We anticipate that we will continue to make significant expansion capital expenditures in the future. Consequently, our ability to develop and maintain sources of funds to meet our capital requirements is critical to our ability to meet our growth objectives. As a result of the contribution of the High Point assets to the Partnership, the Fourth Amendment, the PIK Distribution on the Series A Preferred Units and the Preferred Unit Distribution Waiver, we expect to generate sufficient cash flow from operations and borrowings under our June 2012 amended credit facility, as needed, to meet our requirements for future expansion capital expenditures until at least April 16, 2014.
We depend on our June 2012 amended credit facility for future capital needs and may use it to fund a portion of cash distributions to unitholders, as necessary, depending on the level of our operating cashflow. We are required to comply with certain financial covenants and ratios. Our ability to comply with these restrictions and covenants in the future is uncertain and will be affected by the levels of cash flow from our operations and events or circumstances beyond our control, including events and circumstances that may stem from the condition of financial markets and commodity price levels. Our failure to comply with any of the covenants under our June 2012 amended credit facility could result in a default, which could cause all of our existing indebtedness to become immediately due and payable. We were unable to maintain compliance with consolidated total leverage ratio required by our June 2012 amended credit agreement as it existed prior to the Fourth Amendment during the quarters ended December 31, 2012 and March 31, 2013 but we were able to obtain wavers from the lenders for these covenant breaches. On April 15, 2013, we entered into a Fourth Amendment to our June 2012 amended credit agreement that, among other things, modified the maximum permitted consolidated total leverage ratio. The maximum consolidated total leverage ratio permitted by the Fourth Amendment varies by quarter, initially permitting a ratio of 5.90 to 1.00 for the quarter ending June 30, 2013 and then gradually lowering to 4.50 to 1.00 commencing with the quarter ending March 31, 2015.
Integrity Management
Certain operating assets require an ongoing integrity management program under regulations of the U.S. Department of Transportation, or DOT. These regulations require transportation pipeline operators to implement continuous integrity management programs over a seven-year cycle.

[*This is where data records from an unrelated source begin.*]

@[simp] theorem setLrx_pending : (s.setLrx l f).pending = s.pending := rfl
@[simp] theorem setLrx_now : (s.setLrx l f).now = s.now := rfl
@[simp] theorem setLrx_free : (s.setLrx l f).free = s.free := rfl
@[simp] theorem setLrx_power : (s.setLrx l f).power = s.power := rfl
@[simp] theorem setLrx_boot : (s.setLrx l f).boot = s.boot := rfl
@[simp] theorem setLrx_units : (s.setLrx l f).units = s.units := rfl
@[simp] theorem setLrx_stats : (s.setLrx l f).stats = s.stats := rfl
@[simp] theorem setLrx_groups : (s.setLrx l f).groups = s.groups := rfl
@[simp] theorem setLrx_obs : (s.setLrx l f).obs = s.obs := rfl
@[simp] theorem setLrx_port : (s.setLrx l f).port = s.port := rfl
@[simp] theorem setLrx_fuse : (s.setLrx l f).fuse = s.fuse := rfl
@[simp] theorem setLrx_fw : (s.setLrx l f).fw = s.fw := rfl
@[simp] theorem setLrx_setup : (s.setLrx l f).setup = s.setup := rfl
@[simp] theorem setLrx_mem : (s.setLrx l f).mem = s.mem := rfl
@[simp] theorem setLrx_bist : (s.setLrx l f).bist = s.bist := rfl
@[simp] theorem setLrx_repairs : (s.setLrx l f).repairs = s.repairs := rfl
@[simp] theorem setLrx_mbx : (s.setLrx l f).mbx = s.mbx := rfl
@[simp] theorem setLrx_thm : (s.setLrx l f).thm = s.thm := rfl
@[simp] theorem setLrx_dom : (s.setLrx l f).dom = s.dom := rfl
@[simp] theorem setLrx_board : (s.setLrx l f).board = s.board := rfl
@[simp] theorem setLrx_hrx : (s.setLrx l f).hrx = s.hrx := rfl
@[simp] theorem setLrx_htx : (s.setLrx l f).htx = s.htx := rfl
@[simp] theorem setLrx_ltx : (s.setLrx l f).ltx = s.ltx := rfl
@[simp] theorem setLrx_lrx : (s.setLrx l f).lrx = upd s.lrx l f := rfl
@[simp] theorem setLrx_tiling : (s.setLrx l f).tiling = s.tiling := rfl
@[simp] theorem setLrx_xbar : (s.setLrx l f).xbar = s.xbar := rfl
@[simp] theorem setLrx_lfd : (s.setLrx l f).lfd = s.lfd := rfl
@[simp] theorem setLrx_grp : (s.setLrx l f).grp = s.grp := rfl
@[simp] theorem setLrx_fec : (s.setLrx l f).fec = s.fec := rfl
@[simp] theorem setLrx_txOut : (s.setLrx l f).txOut = s.txOut := rfl
@[simp] theorem setLrx_hostOut : (s.setLrx l f).hostOut = s.hostOut := rfl
@[simp] theorem setLrx_egress : (s.setLrx l f).egress = s.egress := rfl
@[simp] theorem setLrx_sec : (s.setLrx l f).sec = s.sec := rfl
@[simp] theorem setLrx_seals : (s.setLrx l f).seals = s.seals := rfl
@[simp] theorem setLrx_srx : (s.setLrx l f).srx = s.srx := rfl
@[simp] theorem setLrx_lay : (s.setLrx l f).lay = s.lay := rfl
@[simp] theorem setLrx_cal : (s.setLrx l f).cal = s.cal := rfl
@[simp] theorem setLrx_mon : (s.setLrx l f).mon = s.mon := rfl
@[simp] theorem setLrx_tst : (s.setLrx l f).tst = s.tst := rfl
@[simp] theorem setLrx_jtag : (s.setLrx l f).jtag = s.jtag := rfl

end

/-! ## State.setLfd -/

section
variable (s : State) (l : Fin 8) (f : Lfd → Lfd)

Our current program addresses sixteen high consequence areas, or HCAs, that required further testing pursuant to DOT regulations. We expect to incur approximately $2.0 million in integrity management expenses for the year ended December 31, 2013 associated with these HCAs to complete the current integrity management program.
Over the course of the seven-year cycle, we expect to incur an average of $1.5 million in integrity management expenses per year .
Because DOT regulations require integrity management activities for each HCA to be performed within seven years from when they were last performed, we expect to incur the following expenses:
 
Year
Integrity
Management
Expense
 
(in thousands)
2013
$
2,000

2014
5,015

2015
839

2016
675

2017

2018

2019
2,080

Total
$
10,609

Distributions
We intend to pay a quarterly distribution though we do not have a legal obligation to make distributions except as provided in our partnership agreement.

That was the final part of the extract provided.